-- ==== Sys2Proof/Machine/State.lean ====
section
/-! DEFINITION. The state of the CIC as plain data (10_state.md R20), the host's actions and turns (20_memory.md R55, R56),
why a step can stop, and the state after reset (R37). -/

namespace Sys2Proof.Machine

/-- The error codes a command can raise (60_exceptions.md R121); their numbers are `ErrCode.code`. -/
inductive ErrCode where
  | illegal
  | tindex
  | tableInvalid
  | desc
  | noAlt
  | inExhausted
  deriving DecidableEq, Repr

/-- One atomic action of the host (R55). -/
inductive HostAction where
  | pushCmd (w : Word)
  | pushBits (bs : BitString)
  | setEos
  | flushIn
  | popRsp
  | takeOut (k : Nat)
  | readStatus
  | reset
  deriving DecidableEq, Repr

/-- What an action of the host returned (R55, column "returns"). -/
inductive HostReturn where
  | popped (w : Word)
  | took (bs : BitString)
  | status (w : Word)
  deriving DecidableEq, Repr

/-- Whose turn it is: the CIC's, or the host's with one action (R56). -/
inductive Turn where
  | cic
  | host (a : HostAction)
  deriving DecidableEq, Repr

/-- The state. The fields down to `outBits` are the architectural state of R20 with the constant parameters of R38; `faultMark`
is the model's mark of R133; `draws`, `agenda` and `seen` are the model's own (logs 3, 6, 8). -/
structure State where
  /-- The OPEN parameters (R7-R9, R38): no step changes them (log 1). -/
  params : Params
  /-- TBL, the selector-table memory (R21): table t is the list's element t, and NUM_TABLES its length. -/
  tbl : List Table
  /-- STATUS.ERR (R24, R25). -/
  err : BitVec 4
  /-- STATUS.LSEL (R24, R26). -/
  lsel : BitVec 2
  /-- STATUS.LLEN (R24, R26). -/
  llen : BitVec 6
  /-- RSP, the response queue, head first (R29). -/
  rsp : List Word
  /-- CMDQ, the command words not yet consumed, head first (R30). -/
  cmdq : List Word
  /-- PEND, a 2-word header waiting for its payload (R30). -/
  pend : Option Word
  /-- IN, the input bits not yet consumed (R31). -/
  inBits : BitString
  /-- EOS: the host has declared that no further input bits follow (R31). -/
  eos : Bool
  /-- OUT, the bits ENC has written and the host has not taken (R32). -/
  outBits : BitString
  /-- The model's fault mark: an error has been raised at some time (R133). -/
  faultMark : Bool
  /-- How many free draws have been taken (log 3). -/
  draws : Nat
  /-- The turns still to come, first turn first; when it is empty every turn is the CIC's (log 6). -/
  agenda : List Turn
  /-- What the host's actions have returned, oldest first (R159, log 8). -/
  seen : List HostReturn
  deriving DecidableEq, Repr

/-- Why the machine stops. Every fault is a turn of the host that has no move (R55): none is an instruction's. -/
inductive Fault where
  /-- PushBits while EOS = 1: "Such a push has no move in the model" (R55, I20). Raised by the host's PushBits. Safe: the
  spec gives the interleaving no continuation. -/
  | pushBitsAfterEos
  /-- PopRsp while RSP is empty: the action's precondition (R55) fails. Raised by the host's PopRsp. Safe. -/
  | popRspEmpty
  /-- TakeOut(k) while OUT holds fewer than k bits: the action's precondition (R55) fails. Raised by the host's TakeOut.
  Safe. -/
  | takeOutTooMany
  deriving DecidableEq, Repr

/-- Why the model gives no meaning. -/
inductive Refusal where
  /-- The instruction has no meaning yet. Raised by no arm of this model. Safe. -/
  | notModelled (mnemonic : String)
  /-- STATUS.ERR holds 7 to 15: "never produced; a model that sees one must refuse" (93_implementation_defined.md I14, R121).
  Raised by a command that starts, and by ReadStatus, in such a state, which no run reaches. Safe. -/
  | reservedErrorCode
  deriving DecidableEq, Repr

/-- The machine right after reset with the parameters `p` (R37); the model's own fields are empty (logs 3, 6, 8, 9). -/
def State.resetWith (p : Params) : State where
  params := p
  tbl := p.tableInit
  err := 0
  lsel := 0
  llen := 0
  rsp := []
  cmdq := []
  pend := none
  inBits := []
  eos := false
  outBits := []
  faultMark := false
  draws := 0
  agenda := []
  seen := []

/-- The machine right after reset (R37), with the reference parameters (log 1). -/
def State.reset : State := State.resetWith Params.reference

end Sys2Proof.Machine
end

• Task description: Repeat, character for character, the lines of the material above from the line with "err : BitVec 4" through the line with "draws : Nat".

• Result of this task:
  err : BitVec 4
  /-- STATUS.LSEL (R24, R26). -/
  lsel : BitVec 2
  /-- STATUS.LLEN (R24, R26). -/
  llen : BitVec 6
  /-- RSP, the response queue, head first (R29). -/
  rsp : List Word
  /-- CMDQ, the command words not yet consumed, head first (R30). -/
  cmdq : List Word
  /-- PEND, a 2-word header waiting for its payload (R30). -/
  pend : Option Word
  /-- IN, the input bits not yet consumed (R31). -/
  inBits : BitString
  /-- EOS: the host has declared that no further input bits follow (R31). -/
  eos : Bool
  /-- OUT, the bits ENC has written and the host has not taken (R32). -/
  outBits : BitString
  /-- The model's fault mark: an error has been raised at some time (R133). -/
  faultMark : Bool
  /-- How many free draws have been taken (log 3). -/
  draws : Nat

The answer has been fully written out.